#### DATA TO USE
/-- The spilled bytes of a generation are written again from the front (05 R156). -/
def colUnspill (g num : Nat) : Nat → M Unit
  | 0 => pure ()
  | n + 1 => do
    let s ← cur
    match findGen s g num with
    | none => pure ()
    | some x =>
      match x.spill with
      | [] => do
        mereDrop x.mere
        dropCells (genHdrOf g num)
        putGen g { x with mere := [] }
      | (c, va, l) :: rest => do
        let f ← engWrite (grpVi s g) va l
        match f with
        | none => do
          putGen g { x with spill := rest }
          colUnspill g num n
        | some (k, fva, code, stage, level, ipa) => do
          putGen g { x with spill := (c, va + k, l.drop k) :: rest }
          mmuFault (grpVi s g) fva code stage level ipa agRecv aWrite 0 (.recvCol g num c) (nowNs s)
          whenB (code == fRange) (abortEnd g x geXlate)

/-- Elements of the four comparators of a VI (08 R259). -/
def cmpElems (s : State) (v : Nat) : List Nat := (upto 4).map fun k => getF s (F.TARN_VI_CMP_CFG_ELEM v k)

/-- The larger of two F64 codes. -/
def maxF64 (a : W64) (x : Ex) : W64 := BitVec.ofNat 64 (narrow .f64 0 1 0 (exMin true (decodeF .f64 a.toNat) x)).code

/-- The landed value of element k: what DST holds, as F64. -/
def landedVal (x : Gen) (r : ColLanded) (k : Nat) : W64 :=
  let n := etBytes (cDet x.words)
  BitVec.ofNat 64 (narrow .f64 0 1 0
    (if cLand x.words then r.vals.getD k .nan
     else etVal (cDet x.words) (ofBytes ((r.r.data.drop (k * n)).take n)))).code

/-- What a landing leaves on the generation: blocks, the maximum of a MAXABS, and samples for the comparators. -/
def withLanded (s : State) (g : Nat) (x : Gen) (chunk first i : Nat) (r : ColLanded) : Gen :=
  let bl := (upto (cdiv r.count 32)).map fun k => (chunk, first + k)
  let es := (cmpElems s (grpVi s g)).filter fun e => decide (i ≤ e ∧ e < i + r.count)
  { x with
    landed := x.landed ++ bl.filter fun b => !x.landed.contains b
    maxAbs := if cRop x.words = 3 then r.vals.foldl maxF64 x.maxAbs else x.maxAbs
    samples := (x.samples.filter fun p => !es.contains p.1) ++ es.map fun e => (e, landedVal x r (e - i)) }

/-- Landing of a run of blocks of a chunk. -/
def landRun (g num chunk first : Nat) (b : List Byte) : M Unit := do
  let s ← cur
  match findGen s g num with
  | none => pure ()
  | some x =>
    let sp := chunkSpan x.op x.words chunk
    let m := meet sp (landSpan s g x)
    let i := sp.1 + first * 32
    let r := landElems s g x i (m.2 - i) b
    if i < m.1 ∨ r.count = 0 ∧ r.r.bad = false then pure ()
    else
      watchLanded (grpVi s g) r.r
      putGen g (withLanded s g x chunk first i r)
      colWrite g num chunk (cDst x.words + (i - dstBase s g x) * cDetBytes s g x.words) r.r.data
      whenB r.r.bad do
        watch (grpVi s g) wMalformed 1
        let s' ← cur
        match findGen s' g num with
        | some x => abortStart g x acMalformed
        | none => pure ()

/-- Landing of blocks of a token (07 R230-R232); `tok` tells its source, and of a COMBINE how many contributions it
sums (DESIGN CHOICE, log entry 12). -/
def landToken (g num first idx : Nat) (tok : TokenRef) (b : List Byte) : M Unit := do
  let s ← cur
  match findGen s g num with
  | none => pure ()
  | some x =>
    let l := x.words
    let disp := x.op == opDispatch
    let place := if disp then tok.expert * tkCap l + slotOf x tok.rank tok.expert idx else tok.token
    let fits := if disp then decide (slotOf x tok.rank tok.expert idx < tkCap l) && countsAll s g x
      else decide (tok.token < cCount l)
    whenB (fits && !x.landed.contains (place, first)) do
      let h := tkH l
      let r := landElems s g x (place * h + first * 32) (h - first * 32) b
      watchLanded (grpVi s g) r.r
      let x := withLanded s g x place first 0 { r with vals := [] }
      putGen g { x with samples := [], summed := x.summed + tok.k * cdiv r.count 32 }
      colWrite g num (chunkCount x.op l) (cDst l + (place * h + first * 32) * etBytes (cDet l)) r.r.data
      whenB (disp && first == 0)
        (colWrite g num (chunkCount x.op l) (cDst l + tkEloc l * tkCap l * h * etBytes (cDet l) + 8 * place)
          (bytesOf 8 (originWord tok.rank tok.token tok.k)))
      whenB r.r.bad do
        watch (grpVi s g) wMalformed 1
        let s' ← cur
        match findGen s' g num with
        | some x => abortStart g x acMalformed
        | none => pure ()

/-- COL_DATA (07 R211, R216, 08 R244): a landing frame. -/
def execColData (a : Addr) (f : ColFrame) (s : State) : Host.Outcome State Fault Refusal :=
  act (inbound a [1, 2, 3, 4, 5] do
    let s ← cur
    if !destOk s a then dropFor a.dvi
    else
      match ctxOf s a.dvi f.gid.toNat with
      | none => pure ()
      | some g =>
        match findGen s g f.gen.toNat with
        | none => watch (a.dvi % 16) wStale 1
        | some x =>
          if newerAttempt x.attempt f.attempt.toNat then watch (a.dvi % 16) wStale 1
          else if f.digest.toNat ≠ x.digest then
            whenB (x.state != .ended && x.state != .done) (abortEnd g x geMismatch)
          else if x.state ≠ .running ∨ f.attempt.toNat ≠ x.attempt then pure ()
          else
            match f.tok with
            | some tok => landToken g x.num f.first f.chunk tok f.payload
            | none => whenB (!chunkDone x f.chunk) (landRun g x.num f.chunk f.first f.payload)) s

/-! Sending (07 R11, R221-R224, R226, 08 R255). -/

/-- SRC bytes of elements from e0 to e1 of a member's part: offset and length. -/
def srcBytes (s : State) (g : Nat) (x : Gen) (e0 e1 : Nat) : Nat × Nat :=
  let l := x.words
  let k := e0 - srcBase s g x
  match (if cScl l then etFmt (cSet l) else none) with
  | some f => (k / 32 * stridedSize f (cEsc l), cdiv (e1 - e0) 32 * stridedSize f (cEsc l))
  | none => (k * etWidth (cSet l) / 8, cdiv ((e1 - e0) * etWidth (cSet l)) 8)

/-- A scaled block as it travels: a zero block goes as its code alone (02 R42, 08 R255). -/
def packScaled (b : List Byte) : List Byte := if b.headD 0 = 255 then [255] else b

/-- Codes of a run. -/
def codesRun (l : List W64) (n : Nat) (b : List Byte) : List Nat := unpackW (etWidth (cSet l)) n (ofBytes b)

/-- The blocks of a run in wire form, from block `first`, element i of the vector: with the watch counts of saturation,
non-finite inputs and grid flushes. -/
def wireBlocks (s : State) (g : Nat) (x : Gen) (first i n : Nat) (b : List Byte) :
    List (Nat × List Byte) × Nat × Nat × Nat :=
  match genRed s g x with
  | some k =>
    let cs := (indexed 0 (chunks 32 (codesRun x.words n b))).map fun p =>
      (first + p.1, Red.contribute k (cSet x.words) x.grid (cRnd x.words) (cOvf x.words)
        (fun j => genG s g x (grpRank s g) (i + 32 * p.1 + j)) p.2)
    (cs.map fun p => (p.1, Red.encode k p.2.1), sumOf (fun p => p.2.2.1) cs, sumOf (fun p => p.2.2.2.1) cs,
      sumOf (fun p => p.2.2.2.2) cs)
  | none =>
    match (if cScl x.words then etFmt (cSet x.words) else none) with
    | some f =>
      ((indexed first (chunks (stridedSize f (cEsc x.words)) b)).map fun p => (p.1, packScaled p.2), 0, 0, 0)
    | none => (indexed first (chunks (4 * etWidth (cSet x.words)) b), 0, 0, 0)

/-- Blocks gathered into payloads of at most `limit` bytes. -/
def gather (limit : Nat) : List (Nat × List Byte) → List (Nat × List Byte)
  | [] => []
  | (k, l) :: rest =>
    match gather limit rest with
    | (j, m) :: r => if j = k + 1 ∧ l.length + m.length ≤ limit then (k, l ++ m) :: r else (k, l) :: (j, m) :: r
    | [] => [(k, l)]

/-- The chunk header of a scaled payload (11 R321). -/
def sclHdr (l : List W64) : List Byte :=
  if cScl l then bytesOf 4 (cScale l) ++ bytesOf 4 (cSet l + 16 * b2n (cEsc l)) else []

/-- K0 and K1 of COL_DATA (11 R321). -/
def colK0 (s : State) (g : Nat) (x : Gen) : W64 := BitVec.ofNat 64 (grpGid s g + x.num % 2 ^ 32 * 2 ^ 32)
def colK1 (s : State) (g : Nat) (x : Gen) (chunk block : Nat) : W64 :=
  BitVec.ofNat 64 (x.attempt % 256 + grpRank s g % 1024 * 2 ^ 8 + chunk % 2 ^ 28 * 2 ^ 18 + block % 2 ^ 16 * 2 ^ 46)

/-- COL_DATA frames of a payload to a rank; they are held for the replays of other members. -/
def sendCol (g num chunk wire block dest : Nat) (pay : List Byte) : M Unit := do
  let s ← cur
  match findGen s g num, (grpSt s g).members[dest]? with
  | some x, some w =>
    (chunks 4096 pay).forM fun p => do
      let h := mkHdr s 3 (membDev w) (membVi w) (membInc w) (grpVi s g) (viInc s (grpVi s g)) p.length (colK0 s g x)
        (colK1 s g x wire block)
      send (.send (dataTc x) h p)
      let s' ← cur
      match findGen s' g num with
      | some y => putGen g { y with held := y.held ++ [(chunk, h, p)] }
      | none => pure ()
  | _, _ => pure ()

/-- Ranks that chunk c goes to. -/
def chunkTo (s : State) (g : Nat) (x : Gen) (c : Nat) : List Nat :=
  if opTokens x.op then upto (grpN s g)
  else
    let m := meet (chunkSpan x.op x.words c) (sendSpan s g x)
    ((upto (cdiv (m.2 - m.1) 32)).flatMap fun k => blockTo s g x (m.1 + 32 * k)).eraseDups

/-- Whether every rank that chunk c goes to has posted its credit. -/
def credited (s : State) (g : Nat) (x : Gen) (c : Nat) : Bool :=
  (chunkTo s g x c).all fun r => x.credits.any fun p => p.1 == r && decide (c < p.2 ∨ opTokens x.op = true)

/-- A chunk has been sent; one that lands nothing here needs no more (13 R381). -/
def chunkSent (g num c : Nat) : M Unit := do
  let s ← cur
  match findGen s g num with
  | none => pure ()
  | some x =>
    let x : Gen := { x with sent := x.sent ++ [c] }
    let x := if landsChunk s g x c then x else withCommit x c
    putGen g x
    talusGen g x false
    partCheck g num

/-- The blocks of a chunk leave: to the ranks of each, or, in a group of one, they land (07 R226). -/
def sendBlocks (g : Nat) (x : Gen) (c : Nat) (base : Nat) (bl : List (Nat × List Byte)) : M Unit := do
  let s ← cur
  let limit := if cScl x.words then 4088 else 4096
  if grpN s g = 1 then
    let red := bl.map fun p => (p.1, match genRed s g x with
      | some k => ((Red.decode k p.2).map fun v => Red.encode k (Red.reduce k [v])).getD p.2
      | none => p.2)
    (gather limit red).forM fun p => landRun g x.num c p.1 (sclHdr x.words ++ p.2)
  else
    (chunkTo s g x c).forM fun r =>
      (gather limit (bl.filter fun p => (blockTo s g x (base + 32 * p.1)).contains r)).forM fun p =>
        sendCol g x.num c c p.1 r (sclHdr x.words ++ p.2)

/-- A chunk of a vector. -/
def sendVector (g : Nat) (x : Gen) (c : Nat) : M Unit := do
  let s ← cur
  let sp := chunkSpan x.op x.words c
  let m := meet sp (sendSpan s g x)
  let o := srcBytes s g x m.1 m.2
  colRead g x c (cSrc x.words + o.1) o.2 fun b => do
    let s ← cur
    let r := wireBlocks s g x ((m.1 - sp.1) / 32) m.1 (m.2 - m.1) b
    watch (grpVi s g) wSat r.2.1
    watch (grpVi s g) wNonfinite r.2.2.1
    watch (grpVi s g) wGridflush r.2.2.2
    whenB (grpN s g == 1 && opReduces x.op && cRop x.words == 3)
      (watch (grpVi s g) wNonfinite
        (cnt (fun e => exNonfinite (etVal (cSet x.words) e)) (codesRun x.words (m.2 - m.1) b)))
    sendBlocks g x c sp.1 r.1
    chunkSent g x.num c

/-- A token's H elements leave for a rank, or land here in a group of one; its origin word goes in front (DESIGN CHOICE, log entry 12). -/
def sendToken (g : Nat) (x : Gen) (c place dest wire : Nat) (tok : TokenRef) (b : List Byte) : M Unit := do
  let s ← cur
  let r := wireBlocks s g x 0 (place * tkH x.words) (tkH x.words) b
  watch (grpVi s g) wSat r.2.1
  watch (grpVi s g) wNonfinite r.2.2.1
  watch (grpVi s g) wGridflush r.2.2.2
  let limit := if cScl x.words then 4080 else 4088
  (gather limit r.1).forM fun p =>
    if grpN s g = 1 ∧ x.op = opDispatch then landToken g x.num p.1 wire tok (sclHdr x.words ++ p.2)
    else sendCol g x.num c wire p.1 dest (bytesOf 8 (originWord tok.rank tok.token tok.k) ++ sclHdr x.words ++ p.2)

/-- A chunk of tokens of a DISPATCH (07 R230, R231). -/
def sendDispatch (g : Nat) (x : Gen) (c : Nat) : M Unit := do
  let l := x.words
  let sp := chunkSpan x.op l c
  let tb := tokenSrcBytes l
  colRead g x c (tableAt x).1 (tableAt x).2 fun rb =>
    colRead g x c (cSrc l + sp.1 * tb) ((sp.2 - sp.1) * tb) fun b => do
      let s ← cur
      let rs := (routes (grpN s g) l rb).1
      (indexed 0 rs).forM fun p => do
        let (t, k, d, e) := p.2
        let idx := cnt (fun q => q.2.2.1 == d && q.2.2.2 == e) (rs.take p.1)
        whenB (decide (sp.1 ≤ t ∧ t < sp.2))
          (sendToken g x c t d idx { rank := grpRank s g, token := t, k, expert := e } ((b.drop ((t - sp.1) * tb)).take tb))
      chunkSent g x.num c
########
__WHAT THE EXERCISE ASKS__: Once you have counted the lines above that contain "wNonfinite", give that number alone.

__SOLVED PROBLEM__: 3